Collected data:

/-- Planned end of a descriptor: a DRAM read into a field by its planning figure; any other transfer has no bound but the tick's end (R212, R544). -/
def descEnd (l : MList) (p : Plan) : Nat :=
  match moveOp l p.m with
  | .dma o => if o.srcKind == .dram && o.dstKind == .fieldMem then p.done else max p.done l.period
  | _ => p.done

/-- The times in which the tick-critical descriptors of a run are in flight. -/
def descSpans (l : MList) (r : Run) : List (Nat × Nat) :=
  ((planRun l r).filter fun p => p.m.opcode == 0x60 && p.m.cls == .tickCritical).map fun p => (p.start, descEnd l p)

/-- A move of a run at whose issue more than 16 issued moves wait on one of its engines. -/
def queueOver (l : MList) (r : Run) : Option Move :=
  let ps := planRun l r
  (ps.find? fun p => decide (p.m.target < 0x560) && (engineKeys l p.m.target).any fun e =>
    decide (16 < (ps.filter fun q => (engineKeys l q.m.target).contains e && decide (q.issue ≤ p.issue ∧ p.issue < q.start)).length)).map
    fun p => p.m

/-- V12: at most 16 issued moves wait on an engine in a tick, alone or with a step that runs in it (steps of different windows do not meet on an
engine, R206), and at most 64 tick-critical descriptors are in flight (R189, R202). -/
def checkV12 (l : MList) : Option (Nat × Nat) :=
  firstOf [
    badRun l (fun k => tickRuns l k ++ (stepRuns k).flatMap fun r => (List.range (tickCycle l k)).map fun t => merged k t r) fun _ r => queueOver l r,
    badSched l fun k => ((allRuns l k).flatMap (descSpans l)).any fun x =>
      decide (64 < worstTick l k fun r => ((descSpans l r).filter fun y => decide (y.1 ≤ x.1 ∧ x.1 < y.2)).length)]

/-- Resources of R214 that a move uses: its arrays and fields, or its link. -/
def moveResources (l : MList) (m : Move) : List Nat :=
  (if m.target < 0x500 then (unitArrays l m.target).flatMap fun a => [a, 256 + a / 16]
   else if m.target < 0x560 then [256 + (m.target - 0x500) % 32]
   else if 0x580 ≤ m.target ∧ m.target < 0x584 then [272 + (m.target - 0x580)] else []) ++ (touches l m).map fun t => 256 + t.field

/-- V13: a schedule uses nothing of its own fence mask, and no polder outside its polder set. -/
def checkV13 (l : MList) : Option (Nat × Nat) :=
  badMove l fun k _ m => (moveResources l m).any (fun r => fenced k.mask r) || (movePolders l m).any fun p => !k.polders.getLsbD p

/-! ## V14 to V16 (R203, R206, R216, R274) -/

/-- A schedule's tick-critical moves in order, each with its operand block in place of its index. -/
def tcMoves (l : MList) (k : Sched) : List (Move × BitVec 512) :=
  (byOffset (k.tick.filter fun m => m.cls == .tickCritical)).map fun m => ({ m with opnd := 0 }, blockOf l m)

/-- Bank owners over the accesses of a schedule's tick-critical moves, as each tick of the cycle plans them. -/
def tcOwners (l : MList) (k : Sched) : List (Nat × List (Nat × Nat)) :=
  ((List.range (tickCycle l k)).map fun t => (⟨0, none, (tickRun k t).filter fun m => m.cls == .tickCritical⟩ : Run)).eraseDups.flatMap fun r =>
    (planRun l r).flatMap fun x => (touches l x.m).map fun t =>
      let (lo, hi) := touchSpan l x t
      let own := ownersIn k lo hi t.field (bankOf t.addr)
      (x.m.moveId, (List.range own.length).filterMap fun i =>
        let o := nth own i (0, 0)
        if i ≠ 0 ∧ (nth own (i - 1) (0, 0)).2 = o.2 then none else some o)

/-- V14: tiers with a base placement, distinct schedules, the same tick-critical moves and bank owners in every tier of a placement, and no
more windows in thinner tiers (R216). -/
def checkV14 (l : MList) : Option (Nat × Nat) :=
  let key (k : Sched) : Nat := 32 * k.tier + k.placement
  firstOf [
    badHead (!(l.scheds.any fun k => key k == 0) || (l.scheds.map key).eraseDups.length != l.scheds.length ||
      l.scheds.any fun k => !(l.scheds.any fun q => q.tier == k.tier && q.placement == 0)),
    badSched l fun k => l.scheds.any fun q => q.placement == k.placement && (tcMoves l q != tcMoves l k || tcOwners l q != tcOwners l k ||
      (q.tier == 0 && k.tier == 1 && decide (q.wins.length < k.wins.length)) || (k.tier == 2 && !k.wins.isEmpty))]

/-- A vector move that works in place (R172). -/
def inPlaceMove (l : MList) (m : Move) : Bool := match moveOp l m with | .vec o => vecInPlace m.opcode o | _ => false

◆ **What you have to do**
Your task is to copy every line in the entries that holds the string "length".

◆ **Problem solution**
    decide (16 < (ps.filter fun q => (engineKeys l q.m.target).contains e && decide (q.issue ≤ p.issue ∧ p.issue < q.start)).length)).map
      decide (64 < worstTick l k fun r => ((descSpans l r).filter fun y => decide (y.1 ≤ x.1 ∧ x.1 < y.2)).length)]
      (x.m.moveId, (List.range own.length).filterMap fun i =>
    badHead (!(l.scheds.any fun k => key k == 0) || (l.scheds.map key).eraseDups.length != l.scheds.length ||
      (q.tier == 0 && k.tier == 1 && decide (q.wins.length < k.wins.length)) || (k.tier == 2 && !k.wins.isEmpty))]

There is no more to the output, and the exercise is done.